Capaian tersebut terungkap dalam Rapat Kerja Konsorsium PTN Kawasan Timur Indonesia yang membahas perkembangan kinerja riset perguruan tinggi di kawasan tersebut.

Dalam forum itu, Rektor Universitas Hasanuddin sekaligus Ketua Pembina KPTN Kawasan Timur Indonesia, Prof. Dr. Ir. Jamaluddin Jompa, memaparkan perkembangan output riset berdasarkan data Elsevier.
Paparan bertajuk “The Impact 4: Eastern Indonesia is now growing faster than the West” menunjukkan adanya percepatan pertumbuhan riset di wilayah Timur Indonesia.
Sepanjang Januari hingga Juni 2026, rata-rata pertumbuhan output riset PTN di kawasan Timur tercatat 9,2 persen. Angka itu sedikit lebih tinggi dibandingkan PTN di kawasan Barat yang berada pada level 8,9 persen.
UNM menjadi perguruan tinggi dengan pertumbuhan output riset paling tinggi dalam kelompok PTN kawasan Timur. Pertumbuhannya mencapai sekitar 12 persen, mengungguli Universitas Mulawarman yang berada di angka 11,6 persen dan Universitas Tanjungpura sebesar 10,7 persen.
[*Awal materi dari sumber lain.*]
-- ==== Sys2Proof/Tests/Slice0.lean ====
section
/-! SUPPORT. The model's own tests. Expected results are the worked examples and vectors of 95_test_vectors.md and words
written out bit by bit from 30_encoding.md R73; then one witness for the hypotheses of each statement. -/

open Sys2Proof Sys2Proof.Machine

namespace Sys2Proof.Tests

/-! ## Well-formedness: an ill-formed term for each check -/

theorem test_wellFormed_refuses_mov_dst_14 : wellFormed (.mov 14#4 0#4) = false := by decide
theorem test_wellFormed_refuses_mov_src_15 : wellFormed (.mov 0#4 15#4) = false := by decide
theorem test_wellFormed_refuses_mov_into_pc : wellFormed (.mov 7#4 0#4) = false ∧ isValid (.mov 7#4 0#4) = true := by decide
theorem test_wellFormed_refuses_ldi : wellFormed (.ldi 15#4 0#4) = false ∧ wellFormed (.ldi 13#4 0#4) = false := by decide
theorem test_wellFormed_refuses_jez_14 : wellFormed (.jez 14#4) = false := by decide
theorem test_wellFormed_refuses_jnz_15 : wellFormed (.jnz 15#4) = false := by decide
theorem test_wellFormed_accepts_edges : wellFormed (.mov 6#4 13#4) = true ∧ wellFormed (.jez 13#4) = true := by decide

/-! ## Decoding: words written out bit by bit (R73, 95 §2.1) -/

theorem test_decode_mov : decode false 0b00101100#8 = .mov 2#4 12#4 ∧ decode false 0b01101101#8 = .mov 6#4 13#4 := by decide
theorem test_decode_ldi : decode false 0b10000101#8 = .ldi 0#4 5#4 ∧ decode false 0b11101111#8 = .ldi 6#4 15#4 := by decide
theorem test_decode_jez : decode false 0b00001110#8 = .jez 0#4 ∧ decode false 0b01011111#8 = .jez 13#4 ∧
    decode false 0b00001111#8 = .jez 8#4 ∧ decode false 0b01111110#8 = .jez 7#4 := by decide
theorem test_decode_jnz : decode false 0b01110010#8 = .jnz 2#4 ∧ decode false 0b01111101#8 = .jnz 13#4 := by decide
theorem test_decode_jni : decode false 0b11110010#8 = .jni 2#4 ∧ decode false 0b11111111#8 = .jni 15#4 := by decide
theorem test_decode_hlt : decode false 0b01101111#8 = .hlt ∧ decode true 0b01111111#8 = .hlt := by decide
theorem test_decode_rst : decode false 0b01111111#8 = .rst ∧ decode true 0b01101111#8 = .rst := by decide

/-- What `encode` answers, comparable. -/
def encoded (i : Instr) : Option Byte := (encode false i).toOption

/-- The error of an outcome, if it is one. -/
def errorOf {ε α : Type} : Except ε α → Option ε
  | .ok _ => none
  | .error e => some e

/-- 95 §2.3. -/
theorem test_encode_bytes :
    encoded (.mov 6#4 13#4) = some 0x6D#8 ∧ encoded (.mov 0#4 12#4) = some 0x0C#8 ∧ encoded (.ldi 6#4 15#4) = some 0xEF#8 ∧
    encoded (.jez 13#4) = some 0x5F#8 ∧ encoded (.jez 7#4) = some 0x7E#8 ∧ encoded (.jnz 13#4) = some 0x7D#8 ∧
    encoded (.jni 15#4) = some 0xFF#8 := by decide

/-- 95 §2.3, the refused rows. -/
theorem test_encode_errors :
    errorOf (encode false (.mov 7#4 0#4)) = some (.illegalDestination 7#4) ∧
    errorOf (encode false (.ldi 13#4 0#4)) = some (.illegalDestination 13#4) ∧
    errorOf (encode false (.mov 14#4 7#4)) = some .invalidInstruction ∧
    errorOf (encode false (.mov 0#4 15#4)) = some .invalidInstruction ∧
    errorOf (encode false (.jez 15#4)) = some .invalidInstruction ∧
    errorOf (encode false (.jnz 14#4)) = some .invalidInstruction := by decide

/-- The table's rows through the host's entry. -/
theorem test_decodeTableWord : decodeTableWord 8 0x0E = some (.jez 0#4) ∧ decodeTableWord 8 0xF0 = some (.jni 0#4) := by decide

/-! ## One step (95 §3), from a small state -/

/-- The machine at `pc` with the registers a c g m x y (`none`: unwritten) and an instruction byte at `pc`. -/
def before (pc : Byte) (a c g m x y : Option Byte) (b : Byte) : State :=
  State.placeInstruction
    { State.reset with
      pc := pc
      regs := #v[a.getD 0#8, c.getD 0#8, g.getD 0#8, m.getD 0#8, x.getD 0#8, y.getD 0#8]
      written := #v[a.isSome, c.isSome, g.isSome, m.isSome, x.isSome, y.isSome] } b

/-- One register and `pc` after a strict step. -/
def after (r : Fin 6) (s : State) : Option (Option Byte × Byte) :=
  match strictStep s with
  | .next t => some (t.st r, t.pc)
  | _ => none

/-- The `pc` after a strict step. -/
def pcAfter (s : State) : Option Byte := (after 0 s).map Prod.snd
Plt. Rektor UNM, Prof. Dr. Faridah Patitingi, S.H., M.Hum., mengatakan capaian tersebut merupakan hasil dari proses yang dibangun secara berkelanjutan melalui berbagai kebijakan di tingkat universitas.
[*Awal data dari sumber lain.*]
-- ==== Sys2Proof/Machine/RegMap.lean ====
section
/-!
DEFINITION. The register map: every documented register of the block, its offset, its array dimensions, its
reset domain and its fields with their access codes (R9, R10, R20, R22, R23), one entry per register table of the
spec. `Fld` names one field; `F.<REGISTER>_<FIELD>` are the fields the meanings read and write.
-/

namespace Sys2Proof

/-- Access codes of R10; `rwu` is the code "RWL on U0, U1; RW otherwise" of the acquisition units. -/
inductive Acc where
  | ro | rw | w1c | w1s | wo | rwl | rwu
  deriving DecidableEq, Repr

/-- Reset domains of R20. -/
inductive Dom where
  | keep | pwr | die | blk
  deriving DecidableEq, Repr

/-- One field of a register: lowest bit, width, access code, and whether only the SAFE domain may write it. -/
structure FieldD where
  lo : Nat
  w : Nat
  acc : Acc
  safe : Bool := false
  deriving DecidableEq, Repr

/-- Where a register exists: in every die's region, in the lead die's only, or among the package-global ones. -/
inductive Where where
  | every | lead | pkg
  deriving DecidableEq, Repr

/-- One register (or array of registers) of the map. Its copies stand at `off + i * s1 + j * s2` for i below `n1` and
j below `n2`. `reset` is the reset value, `kept` masks the bits a reset does not return to it because their reset
value is "from MRAM", "from Q3", "from KEEP", fused or a strap: the register is the home of that persistent value. -/
structure RegD where
  off : Nat
  s1 : Nat
  n1 : Nat
  s2 : Nat
  n2 : Nat
  place : Where
  dom : Dom
  reset : Nat
  kept : Nat
  fields : List FieldD
  deriving DecidableEq, Repr

/-- A field by where it stands: offset of the first copy, strides, lowest bit and width. -/
structure Fld where
  off : Nat
  s1 : Nat
  s2 : Nat
  lo : Nat
  w : Nat
  deriving DecidableEq, Repr

namespace RegMap

/-- PKG_ID (chapter 01). -/
def r_PKG_ID : RegD :=
  ⟨0x0, 0x0, 1, 0x0, 1, .pkg, .pwr, 0x4E440800, 0xFFF,
   [⟨0, 8, .ro, false⟩, ⟨8, 4, .ro, false⟩, ⟨16, 16, .ro, false⟩]⟩

/-- PKG_DIES (chapter 01). -/
def r_PKG_DIES : RegD :=
  ⟨0x4, 0x0, 1, 0x0, 1, .pkg, .pwr, 0xFF, 0xFFFFFF,
   [⟨0, 8, .ro, false⟩, ⟨8, 8, .ro, false⟩, ⟨16, 8, .ro, false⟩, ⟨24, 1, .ro, false⟩]⟩

/-- XLK_CTRL (chapter 01). -/
def r_XLK_CTRL : RegD :=
  ⟨0x140000, 0x0, 1, 0x0, 1, .every, .die, 0x1, 0x0,
   [⟨0, 1, .rwl, false⟩, ⟨1, 1, .rwl, false⟩, ⟨31, 1, .w1s, false⟩]⟩

/-- XLK_STAT (chapter 01). -/
def r_XLK_STAT : RegD :=
  ⟨0x140004, 0x0, 1, 0x0, 1, .every, .die, 0x0, 0x0,
   [⟨0, 1, .ro, false⟩, ⟨1, 4, .ro, false⟩, ⟨5, 1, .ro, false⟩]⟩

/-- XLK_ERR (chapter 01). -/
def r_XLK_ERR : RegD :=
  ⟨0x140008, 0x0, 1, 0x0, 1, .every, .die, 0x0, 0x0,
   [⟨0, 1, .w1c, false⟩, ⟨1, 4, .w1c, false⟩, ⟨8, 1, .w1c, false⟩, ⟨12, 4, .ro, false⟩]⟩

/-- XLK_CRC_CNT (chapter 01). -/
def r_XLK_CRC_CNT : RegD :=
  ⟨0x14000C, 0x0, 1, 0x0, 1, .every, .die, 0x0, 0x0,
   [⟨0, 16, .ro, false⟩, ⟨16, 16, .ro, false⟩]⟩

/-- XLK_CLS_CNT (chapter 01). -/
def r_XLK_CLS_CNT : RegD :=
  ⟨0x140010, 0x4, 4, 0x0, 1, .every, .die, 0x0, 0x0,
   [⟨0, 32, .ro, false⟩]⟩

/-- PKG_PWR (chapter 02). -/
def r_PKG_PWR : RegD :=
  ⟨0x10, 0x0, 1, 0x0, 1, .pkg, .pwr, 0x0, 0x0,
   [⟨0, 1, .ro, false⟩, ⟨1, 1, .ro, false⟩, ⟨2, 1, .ro, false⟩, ⟨3, 1, .ro, false⟩,
    ⟨4, 1, .ro, false⟩, ⟨5, 1, .ro, false⟩, ⟨6, 1, .ro, false⟩, ⟨8, 8, .ro, false⟩,
    ⟨16, 1, .w1c, false⟩, ⟨17, 1, .w1c, false⟩, ⟨18, 1, .w1c, false⟩]⟩

/-- PKG_BAT (chapter 02). -/
def r_PKG_BAT : RegD :=
  ⟨0x14, 0x0, 1, 0x0, 1, .pkg, .pwr, 0x0, 0x0,
   [⟨0, 8, .ro, false⟩, ⟨8, 8, .ro, false⟩, ⟨16, 1, .ro, false⟩, ⟨17, 1, .ro, false⟩]⟩

/-- PKG_STAT (chapter 02). -/
def r_PKG_STAT : RegD :=
  ⟨0x18, 0x0, 1, 0x0, 1, .pkg, .pwr, 0x7, 0x0,
   [⟨0, 3, .ro, false⟩, ⟨8, 8, .ro, false⟩]⟩

/-- LCS_STATE (chapter 03). -/
def r_LCS_STATE : RegD :=
  ⟨0x250000, 0x0, 1, 0x0, 1, .lead, .pwr, 0x0, 0xFF0F,
   [⟨0, 3, .ro, false⟩, ⟨3, 1, .ro, false⟩, ⟨8, 8, .ro, false⟩, ⟨16, 1, .ro, false⟩]⟩

/-- LCS_BOOT (chapter 03). -/
def r_LCS_BOOT : RegD :=
  ⟨0x250004, 0x0, 1, 0x0, 1, .lead, .pwr, 0xFF0F00, 0x0,
   [⟨0, 1, .ro, false⟩, ⟨1, 1, .ro, false⟩, ⟨2, 1, .ro, false⟩, ⟨3, 1, .ro, false⟩,
    ⟨4, 1, .ro, false⟩, ⟨5, 1, .ro, false⟩, ⟨6, 1, .ro, false⟩, ⟨8, 4, .ro, false⟩,
    ⟨12, 4, .ro, false⟩, ⟨16, 8, .ro, false⟩]⟩

/-- LCS_BANK (chapter 03). -/
def r_LCS_BANK : RegD :=
  ⟨0x250008, 0x0, 1, 0x0, 1, .lead, .pwr, 0x0, 0x7,
   [⟨0, 1, .ro, false⟩, ⟨1, 1, .ro, false⟩, ⟨2, 1, .ro, false⟩]⟩

/-- LCS_STAGED (chapter 03). -/
def r_LCS_STAGED : RegD :=
  ⟨0x25000C, 0x0, 1, 0x0, 1, .lead, .pwr, 0x0, 0x7F,
   [⟨0, 6, .ro, false⟩, ⟨6, 1, .ro, false⟩, ⟨7, 1, .ro, false⟩]⟩

/-- LCS_CTRL (chapter 03). -/
def r_LCS_CTRL : RegD :=
  ⟨0x250010, 0x0, 1, 0x0, 1, .lead, .pwr, 0x258, 0x0,
   [⟨0, 16, .rwl, false⟩, ⟨31, 1, .w1s, false⟩]⟩

/-- LCS_CONFIRM (chapter 03). -/
def r_LCS_CONFIRM : RegD :=
  ⟨0x250014, 0x0, 1, 0x0, 1, .lead, .pwr, 0x0, 0x0,
   [⟨0, 32, .wo, false⟩]⟩

/-- LCS_FLOOR (chapter 03). -/
def r_LCS_FLOOR : RegD :=
  ⟨0x250018, 0x0, 1, 0x0, 1, .lead, .pwr, 0x0, 0xFFFFFF,
   [⟨0, 24, .ro, false⟩]⟩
Menurutnya, peningkatan output riset tidak lahir secara instan, melainkan merupakan hasil konsistensi dalam membangun lingkungan akademik yang mendukung produktivitas penelitian dan publikasi.
Kebijakan tersebut mencakup penguatan ekosistem penelitian, peningkatan mutu dan jumlah publikasi ilmiah, pengembangan kompetensi dosen serta peneliti, hingga upaya memperkuat posisi akademik UNM di tengah persaingan perguruan tinggi.
Pertumbuhan output riset yang tercatat dalam data Elsevier menjadi salah satu indikator bahwa kebijakan tersebut mulai menghasilkan kinerja yang terukur. Posisi UNM sekaligus memperlihatkan kontribusi perguruan tinggi tersebut terhadap perkembangan aktivitas riset di kawasan Timur Indonesia.
Capaian itu juga menjadi dorongan bagi UNM untuk tidak berhenti pada peningkatan kuantitas publikasi. Perguruan tinggi tersebut diarahkan untuk terus mendorong lahirnya penelitian yang memiliki kualitas, relevansi, serta dampak yang lebih luas.
Bagi PTN kawasan Timur Indonesia secara umum, hasil pemaparan tersebut menjadi dasar untuk memperkuat jejaring dan kolaborasi penelitian.
Sementara bagi UNM, pertumbuhan yang dicapai menjadi modal untuk melanjutkan peningkatan kualitas publikasi, menghasilkan riset yang lebih berdampak, serta memperluas visibilitas akademik di tingkat nasional dan internasional.